■ YOUR ASSIGNMENT: Go through the data and copy each line where the word "EqualReadsMakeEqualMemories" shows up.

Top of MATERIAL FOR THIS EXERCISE

/-- Every one of the 27 instructions, in every mode, keeps what its rows leave unchanged. -/
theorem exec_rowKept (i : Instr) (s : State) : RowKept i s (exec i s) := by
  cases i with
  | hlt m =>
    simp only [exec, execHlt]
    exact withMode_rowKept (finish_rowKept (u := s.halt) rfl rfl rfl rfl)
  | not ra m =>
    simp only [exec, execNot]
    exact withMode_rowKept (commitAlu_rowKept rfl ⟨rfl, rfl⟩)
  | mov ra o | ldr ra o | jmp o =>
    simp only [exec, execMov, execLdr, execJmp]
    refine withOperand_rowKept ?_
    exact finish_writeReg_rowKept rfl
  | str ra o =>
    simp only [exec, execStr]
    refine withOperand_rowKept ⟨_, finish_eq _, fun _ _ => rfl, rfl, fun a ha => ?_, rfl⟩
    exact readMem_writeMem_other s (ha ra o rfl) _
  | cmp ra o =>
    simp only [exec, execCmp]
    refine withOperand_rowKept ?_
    exact finish_rowKept rfl trivial rfl rfl
  | add ra o | adc ra o | sub ra o | sbc ra o =>
    simp only [exec, execAdd, execAdc, execSub, execSbc]
    refine withOperand_rowKept ?_
    exact commitAlu_rowKept rfl trivial
  | and ra o | orr ra o | eor ra o =>
    simp only [exec, execAnd, execOrr, execEor]
    refine withOperand_rowKept ?_
    exact commitAlu_rowKept rfl ⟨rfl, rfl⟩
  | lsl ra o | lsr ra o | asr ra o =>
    simp only [exec, execLsl, execLsr, execAsr]
    refine withOperand_rowKept ?_
    exact commitAlu_rowKept rfl (shiftFlags_respected _ _ _ _ _ _)
  | rol ra o | ror ra o =>
    simp only [exec, execRol, execRor]
    refine withOperand_rowKept ?_
    split
    · rename_i hb
      exact finish_rowKept rfl (by simp [flagRow, hb, FlagRow.respected, rotateZeroFlags, specParams]) rfl rfl
    · rename_i hb
      exact commitAlu_rowKept rfl (by simp [flagRow, hb, FlagRow.respected])
  | bcc o | bcs o | bpl o | bmi o | bne o | beq o | bvc o | bvs o => exact branchIf_rowKept rfl

theorem exec_keepsRow {i : Instr} {s t : State} (h : exec i s = .next t) : KeepsRow i s t := by
  obtain ⟨u, hu, hrow⟩ := exec_rowKept i s
  obtain rfl := next_inj.mp (hu.symm.trans h)
  exact hrow

/-- Slot 16 is in no row (rules R24, R25). -/
theorem irSlot_notMem_slotsWritten (i : Instr) : irSlot ∉ slotsWritten i := by
  cases i <;> simp [slotsWritten]

/-- No instruction writes the holding register (rule R24). -/
theorem exec_ir {i : Instr} {s t : State} (h : exec i s = .next t) : t.ir = s.ir :=
  (exec_keepsRow h).slots irSlot (irSlot_notMem_slotsWritten i)

/-- Settles O27: the slots of `KeepsRow`, of which slot 16 is never one. -/
theorem onlyDestinationSlotsAreWritten : Obligations.OnlyDestinationSlotsAreWritten := by
  unfold Obligations.OnlyDestinationSlotsAreWritten
  exact fun i s t h => ⟨(exec_keepsRow h).slots, exec_ir h, (exec_keepsRow h).phase⟩

/-- Settles O28: the flags of `KeepsRow`. -/
theorem flagsOutsideTheRowAreKept : Obligations.FlagsOutsideTheRowAreKept := by
  unfold Obligations.FlagsOutsideTheRowAreKept
  exact fun i s t h => (exec_keepsRow h).flags

/-- Settles O29: the memory of `KeepsRow`. -/
theorem onlyStrChangesMemory : Obligations.OnlyStrChangesMemory := by
  unfold Obligations.OnlyStrChangesMemory
  exact fun i s t h => (exec_keepsRow h).memory

/-! The canonical form of memory (log 2). -/

/-- A canonical list's first cell: it is not below the bound, its word is not the background, the rest rises above it. -/
theorem cellsFrom_cons {lo a : Nat} {w : Word} {rest : List MemCell} :
    cellsFrom lo ((a, w) :: rest) = true ↔
      lo ≤ a ∧ a < memWords ∧ w ≠ Memory.background ∧ cellsFrom (a + 1) rest = true := by
  simp only [cellsFrom, Bool.and_eq_true, decide_eq_true_eq, and_assoc]

theorem lookupCell_cons_same (a : Nat) (w : Word) (rest : List MemCell) : lookupCell ((a, w) :: rest) a = w :=
  if_pos rfl

theorem lookupCell_cons_other {a b : Nat} (h : a ≠ b) (w : Word) (rest : List MemCell) :
    lookupCell ((a, w) :: rest) b = lookupCell rest b :=
  if_neg h

/-- A listed word does not read as the background, so a canonical list that reads alike does not start above it. -/
theorem start_le_of_reads_alike {lo a b : Nat} {w : Word} {rest l : List MemCell}
    (hcell : cellsFrom lo ((a, w) :: rest) = true) (hl : cellsFrom b l = true)
    (h : ∀ k < memWords, lookupCell ((a, w) :: rest) k = lookupCell l k) : b ≤ a := by
  obtain ⟨-, ha, hw, -⟩ := cellsFrom_cons.mp hcell
  by_contra hlt
  have hread := h a ha
  rw [lookupCell_cons_same, lookupCell_below hl (by omega)] at hread
  exact hw hread

/-- Canonical lists that read alike at every index have the same first cell, and tails that read alike. -/
theorem head_eq_of_reads_alike {lo a b : Nat} {w x : Word} {rest rest' : List MemCell}
    (hl : cellsFrom lo ((a, w) :: rest) = true) (hl' : cellsFrom lo ((b, x) :: rest') = true)
    (h : ∀ k < memWords, lookupCell ((a, w) :: rest) k = lookupCell ((b, x) :: rest') k) :
    a = b ∧ w = x ∧ ∀ k < memWords, lookupCell rest k = lookupCell rest' k := by
  obtain ⟨-, ha, hw, hrest⟩ := cellsFrom_cons.mp hl
  obtain ⟨-, hb, hx, hrest'⟩ := cellsFrom_cons.mp hl'
  have hba : b ≤ a := start_le_of_reads_alike hl (cellsFrom_cons.mpr ⟨le_rfl, hb, hx, hrest'⟩) h
  have hab : a ≤ b := start_le_of_reads_alike hl' (cellsFrom_cons.mpr ⟨le_rfl, ha, hw, hrest⟩) fun k hk => (h k hk).symm
  obtain rfl : a = b := le_antisymm hab hba
  refine ⟨rfl, ?_, fun k hk => ?_⟩
  · simpa only [lookupCell_cons_same] using h a ha
  · by_cases hka : a = k
    · rw [lookupCell_below hrest (by omega), lookupCell_below hrest' (by omega)]
    · simpa only [lookupCell_cons_other hka] using h k hk

/-- A canonical list that reads as the background everywhere lists nothing. -/
theorem eq_nil_of_reads_background {lo : Nat} {l : List MemCell} (hl : cellsFrom lo l = true)
    (h : ∀ k < memWords, lookupCell l k = Memory.background) : l = [] := by
  cases l with
  | nil => rfl
  | cons c rest =>
    obtain ⟨-, ha, hw, -⟩ := cellsFrom_cons.mp hl
    exact absurd ((lookupCell_cons_same c.1 c.2 rest).symm.trans (h c.1 ha)) hw

/-- Canonical lists that read alike at every index are equal, by induction on the cells. -/
theorem cells_eq_of_reads_alike {lo : Nat} {l l' : List MemCell} (hl : cellsFrom lo l = true)
    (hl' : cellsFrom lo l' = true) (h : ∀ k < memWords, lookupCell l k = lookupCell l' k) : l = l' := by
  induction l generalizing lo l' with
  | nil => exact (eq_nil_of_reads_background hl' fun k hk => (h k hk).symm).symm
  | cons c rest ih =>
    cases l' with
    | nil => exact eq_nil_of_reads_background hl h
    | cons c' rest' =>
      obtain ⟨a, w⟩ := c
      obtain ⟨b, x⟩ := c'
      obtain ⟨rfl, rfl, htails⟩ := head_eq_of_reads_alike hl hl' h
      obtain ⟨-, -, -, hrest⟩ := cellsFrom_cons.mp hl
      obtain ⟨-, -, -, hrest'⟩ := cellsFrom_cons.mp hl'
      rw [ih hrest hrest' htails]

/-- Settles O30: an index below 2^20 is an address, so the two lists of cells read alike. -/
theorem equalReadsMakeEqualMemories : Obligations.EqualReadsMakeEqualMemories := by
  unfold Obligations.EqualReadsMakeEqualMemories
  intro m m' hm hm' h
  have hcells : m.cells = m'.cells := by
    refine cells_eq_of_reads_alike hm hm' fun k hk => ?_
    have hk' : (BitVec.ofNat 20 k).toNat = k := (BitVec.toNat_ofNat k 20).trans (Nat.mod_eq_of_lt hk)
    have hread := h (BitVec.ofNat 20 k)
    rwa [Memory.read, Memory.read, hk'] at hread
  cases m
  cases m'
  exact congrArg Memory.mk hcells

end Sys2Proof.Machine

/-! PROOFS. One step under every numbering, and its errors: O5, O6, O7, O8, O55, with the order of the sub-phases, O21, O22,
and the Halted core, O10. A fetched word runs as its instruction or raises InvalidOpcode, in the state after fetch; either
way an error's record names the word fetched and its address. -/

namespace Sys2Proof

/-- The opcode table's order is the default numbering's (decision D1): the number of a mnemonic is its place. -/
theorem all_getElem_opcodeOf (m : Mnemonic) : Mnemonic.all[(opcodeOf m).toNat]? = some m := by
  cases m <;> rfl

theorem opcodeOf_injective : Function.Injective opcodeOf := by
  intro m m' h
  have hplace := all_getElem_opcodeOf m
  rw [h, all_getElem_opcodeOf] at hplace
  exact (Option.some.inj hplace).symm

/-- The default numbering assigns 0 .. 26 and no other value (rules R72, R73). -/
theorem opcodeOf_toNat_lt (m : Mnemonic) : (opcodeOf m).toNat < 27 := by
  cases m <;> decide

theorem exists_opcodeOf_eq {op : BitVec 5} (h : op.toNat < 27) : ∃ m, opcodeOf m = op := by
  have hall : ∀ op : BitVec 5, op.toNat < 27 → ∃ m ∈ Mnemonic.all, opcodeOf m = op := by decide
  obtain ⟨m, -, hm⟩ := hall op h
  exact ⟨m, hm⟩

/-- The op field is the upper five bits of the word (rule R70). -/
theorem decodeRecord_op_toNat (w : Word) : (decodeRecord w).op.toNat = w.toNat / 2 ^ 27 := by
  have hw := w.isLt
  simp only [decodeRecord, extract_toNat]
  omega

/-- The opcode permits the mode exactly when the instruction is well formed (rules R75, R84, R89). -/
theorem permits_eq_wellFormed : ∀ i : Instr, Machine.permits i.mnemonic i.mode = i.wellFormed
  | .hlt m => Laws.ModeTable.hlt m
  | .mov ra o => Laws.ModeTable.mov ra o
  | .ldr ra o => Laws.ModeTable.ldr ra o
  | .str ra o => Laws.ModeTable.str ra o
  | .add ra o => Laws.ModeTable.add ra o
  | .adc ra o => Laws.ModeTable.adc ra o
  | .sub ra o => Laws.ModeTable.sub ra o
  | .sbc ra o => Laws.ModeTable.sbc ra o
  | .cmp ra o => Laws.ModeTable.cmp ra o
  | .lsl ra o => Laws.ModeTable.lsl ra o
  | .lsr ra o => Laws.ModeTable.lsr ra o
  | .asr ra o => Laws.ModeTable.asr ra o
  | .rol ra o => Laws.ModeTable.rol ra o
  | .ror ra o => Laws.ModeTable.ror ra o
  | .and ra o => Laws.ModeTable.and ra o
  | .orr ra o => Laws.ModeTable.orr ra o
  | .eor ra o => Laws.ModeTable.eor ra o
  | .not ra m => Laws.ModeTable.not ra m
  | .jmp o => Laws.ModeTable.jmp o
  | .bcc o => Laws.ModeTable.bcc o
  | .bcs o => Laws.ModeTable.bcs o
  | .bpl o => Laws.ModeTable.bpl o
  | .bmi o => Laws.ModeTable.bmi o
  | .bne o => Laws.ModeTable.bne o
  | .beq o => Laws.ModeTable.beq o
  | .bvc o => Laws.ModeTable.bvc o
  | .bvs o => Laws.ModeTable.bvs o

end Sys2Proof

namespace Sys2Proof.Machine

/-- Every instruction in a mode its opcode does not permit raises UnsupportedAddressingMode (rules R84, R215). -/
theorem exec_illFormed {i : Instr} (h : i.wellFormed = false) (s : State) :
    exec i s = .next (s.report (.error (errorRecord (unsupportedMode s) s))) := by
  have hmode : permits i.mnemonic i.mode = false := (permits_eq_wellFormed i).trans h
  -- every meaning opens with the mode check of its own mnemonic
  cases i <;> exact withMode_forbidden hmode s _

Bottom of MATERIAL FOR THIS EXERCISE

■ RESPONSE TO THIS EXERCISE:
theorem equalReadsMakeEqualMemories : Obligations.EqualReadsMakeEqualMemories := by
  unfold Obligations.EqualReadsMakeEqualMemories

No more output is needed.